# Renaissance NON-Sacred Music Recommendations



## DiesIraeCX (Jul 21, 2014)

I've had a couple people recommend that I not limit my listening to sacred music, so if anyone has recommendations for Medieval/Renaissance era compositions that are _non_-liturgical, religious, sacred, etc., I'd appreciate it!

Chansons, secular motets, madrigals, lied, etc. Anything from Perotin to Machaut to Dufay to Josquin.

:tiphat:


----------



## clavichorder (May 2, 2011)

You said compositions, and so I feel free to recommend instrumental music. Do some research into recordings of late renaissance English virginal music. Byrd, Bull, Gibbons, Philips, Tompkins, G. Farnaby are the names to look out for most in approximately that order, though Bull may indeed be more important than Byrd if we keep our focus excluded to the keyboard, because it was basically his sole medium and his virtuosity and experimental qualities are unparalleled. Give this music time, and try the available modern piano recordings as well as harpsichord and virginal to help diversify your understanding. People do not realize that this is basically the first sizable school of harpsichord composers in history! And one that was not truly matched till the French mid baroque or debatably the various work of the high baroque with Scarlatti, Bach, Handel, Gottlieb Muffat, Buxtehude, Seixas, ect. Note that I said school of composers, and specified harpsichords. Organ masters from Italy and the contemporaneous Dutch work headed by Sweelinck, as well as the Spanish master Antonio de Cabezón, are examples of worthy predecessors and contemporaries.
I have found these pieces to have an enduring interest. You might not readily warm up to them at first, but you are sure to find a few that you really like ad your interest has great potential to grow from there with all the high quality music. 

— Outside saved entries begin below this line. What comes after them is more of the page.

/-- Settles O46: the pass is the press-side transition of the key that settles, and its repeat is not served yet. -/
theorem scanPassReportsAPress : Obligations.ScanPassReportsAPress := by
  intro longGhosts k s owed _ _ closed clear steady enabled reads settling below dropped room t
  have settles : settlesDown s.scanner.config.settle s.scanner.states[k] = true ∧ s.scanner.states[k].reported = false := by
    rcases settling with ⟨idle, short⟩ | ⟨n, settling, short⟩
    · rw [idle]
      exact ⟨decide_eq_true short, rfl⟩
    · rw [settling]
      exact ⟨decide_eq_true short, rfl⟩
  have idle (j : Fin 64) (hj : readsOpen closed s j) : s.scanner.states[j] = .idle := by
    have other : j ≠ k := fun e => hj.2 (e ▸ reads)
    exact idle_of_steadyKey (steady j other) hj
  have released : releasedPart closed false s = t := releasedPart_of_idle idle
  have pressed : pressedPart closed false s = pressTransition k t := by
    rw [pressedPart_eq, released]
    exact foldl_pressKey_of_settling (List.nodup_finRange 64) (List.mem_finRange k) steady enabled reads settles.1 rfl
  have pressing : pressTransition k t = _ := pressTransition_of_room (s := t) (clear k reads) below dropped room
  rw [exec_scanPass, scanPassStep_of_owed owed, ghostLeft_of_none_cornered clear, released, pressed, pressing]
  refine congrArg Host.Outcome.next (serveRepeat_of_unserved (repeatServed_eq_none fun j timer hj _ served => ?_))
  obtain rfl : k = j := Option.some.inj hj
  exact absurd served.2 (Bool.eq_false_iff.1 settles.2)

end Sys2Proof.Proofs
end

section
/-! PROOFS. The statement about the repeat (R133, R141): REPEAT asks what the pass would do before the pass is counted as taken, and no part of a pass
reads how many passes are due. -/

namespace Sys2Proof.Machine

/-- The part with another number of passes that have fallen due (R131). -/
def withPasses (n : Nat) (s : State) : State := { s with scanner := { s.scanner with passesDue := n } }

section
variable (n : Nat) {s : State}

/-! ## No part of a pass reads the number of passes due -/

theorem queueLost_withPasses (time : Word) (s : State) : queueLost time (withPasses n s) = withPasses n (queueLost time s) := by
  rw [queueLost_eq, queueLost_eq]
  rfl

theorem admits_withPasses (kind : EventKind) (time : Word) (s : State) : admits kind time (withPasses n s) = admits kind time s := by
  rw [admits, queueLost_withPasses]
  rfl

theorem offer_withPasses (kind : EventKind) (key : Byte) (time : Word) (s : State) :
    offer kind key time (withPasses n s) = withPasses n (offer kind key time s) := by
  cases h : admits kind time s with
  | true => rw [offer_of_admitted h, offer_of_admitted ((admits_withPasses n kind time s).trans h), queueLost_withPasses]; rfl
  | false => rw [offer_of_refused h, offer_of_refused ((admits_withPasses n kind time s).trans h), queueLost_withPasses]; rfl

theorem heldKey_withPasses (k : Fin 64) (ghost rollover : Bool) (s : State) :
    heldKey k ghost rollover (withPasses n s) = withPasses n (heldKey k ghost rollover s) := rfl

theorem offerPress_withPasses (k : Fin 64) (s : State) : offerPress k (withPasses n s) = withPasses n (offerPress k s) := by
  have offered : offer .press (keyByte k) (withPasses n s).time.ticks (withPasses n s) =
      withPasses n (offer .press (keyByte k) s.time.ticks s) := offer_withPasses n .press (keyByte k) s.time.ticks s
  have admitted : admits .press (withPasses n s).time.ticks (withPasses n s) = admits .press s.time.ticks s :=
    admits_withPasses n .press s.time.ticks s
  rw [offerPress, offerPress, offered, admitted]
  split <;> rfl

theorem pressTransition_withPasses (k : Fin 64) (s : State) :
    pressTransition k (withPasses n s) = withPasses n (pressTransition k s) := by
  by_cases ambiguous : cornered s.scanner.raw k
  · rw [pressTransition_of_ambiguous ambiguous, pressTransition_of_ambiguous (s := withPasses n s) ambiguous, suppressGhost_eq,
      suppressGhost_eq, heldKey_withPasses, heldKey_withPasses]
    exact (if_congr Iff.rfl rfl (offer_withPasses ..)).trans (apply_ite (withPasses n) ..).symm
  by_cases below : downCount s < 8
  · rw [pressTransition_of_offered ambiguous below, pressTransition_of_offered (s := withPasses n s) ambiguous below,
      offerPress_withPasses]
  · have rollover := Nat.not_lt.1 below
    rw [pressTransition_of_rollover ambiguous rollover, pressTransition_of_rollover (s := withPasses n s) ambiguous rollover,
      suppressRollover_eq, suppressRollover_eq, heldKey_withPasses, heldKey_withPasses]
    exact (if_congr Iff.rfl rfl (offer_withPasses ..)).trans (apply_ite (withPasses n) ..).symm

theorem pressKey_withPasses (closed : KeySet) (s u : State) (k : Fin 64) :
    pressKey closed s (withPasses n u) k = withPasses n (pressKey closed s u k) := by
  unfold pressKey
  split
  · split
    · exact pressTransition_withPasses n k u
    · rfl
  · rfl

theorem foldl_pressKey_withPasses (closed : KeySet) (s u : State) (l : List (Fin 64)) :
    l.foldl (pressKey closed s) (withPasses n u) = withPasses n (l.foldl (pressKey closed s) u) := by
  induction l generalizing u with
  | nil => rfl
  | cons k l ih => rw [List.foldl_cons, pressKey_withPasses, ih, List.foldl_cons]

theorem repeatServed_withPasses (before after : State) :
    repeatServed (withPasses n before) (withPasses n after) = repeatServed before after := rfl

end

/-! ## Where the repeat timer runs out (R141) -/

theorem lettingGo_withPasses (n : Nat) (closed : KeySet) (s : State) (l : List (Fin 64)) :
    lettingGo closed (withPasses n s) l = lettingGo closed s l := rfl

theorem openedStates_withPasses (n : Nat) (closed : KeySet) (s : State) (l : List (Fin 64)) :
    openedStates closed (withPasses n s) l = openedStates closed s l := rfl

/-- R131, R133: a pass that is taken leaves one pass fewer due, and reads that number nowhere else. -/
theorem releasedPart_withPasses (n : Nat) (closed : KeySet) (ghost : Bool) (s : State) :
    releasedPart closed ghost (withPasses (n + 1) s) = withPasses n (releasedPart closed ghost s) := by
  rw [← releasedOver_finRange, ← releasedOver_finRange]
  unfold releasedOver
  rw [lettingGo_withPasses, openedStates_withPasses]
  unfold withPasses
  simp only [Nat.add_sub_cancel]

The other two instrumental fields I recommend are English lute music, of whom Dowland is the model, and English viol consort music, with Gibbons, Byrd, Lawes, and more in approximately that order.


----------



## Nereffid (Feb 6, 2013)

Medieval dance music:

Music from "Le Manuscrit du Roi"








Instrumental music from the boringly titled "MS Add 29987"


----------



## Mandryka (Feb 22, 2013)

DiesIraeCX said:


> I've had a couple people recommend that I not limit my listening to sacred music, so if anyone has recommendations for Medieval/Renaissance era compositions that are _non_-liturgical, religious, sacred, etc., I'd appreciate it!
> 
> Chansons, secular motets, madrigals, lied, etc. Anything from Perotin to Machaut to Dufay to Josquin.
> 
> :tiphat:


This is a good place to start





















Another name to explore is Ensemble Clement Janequin.


----------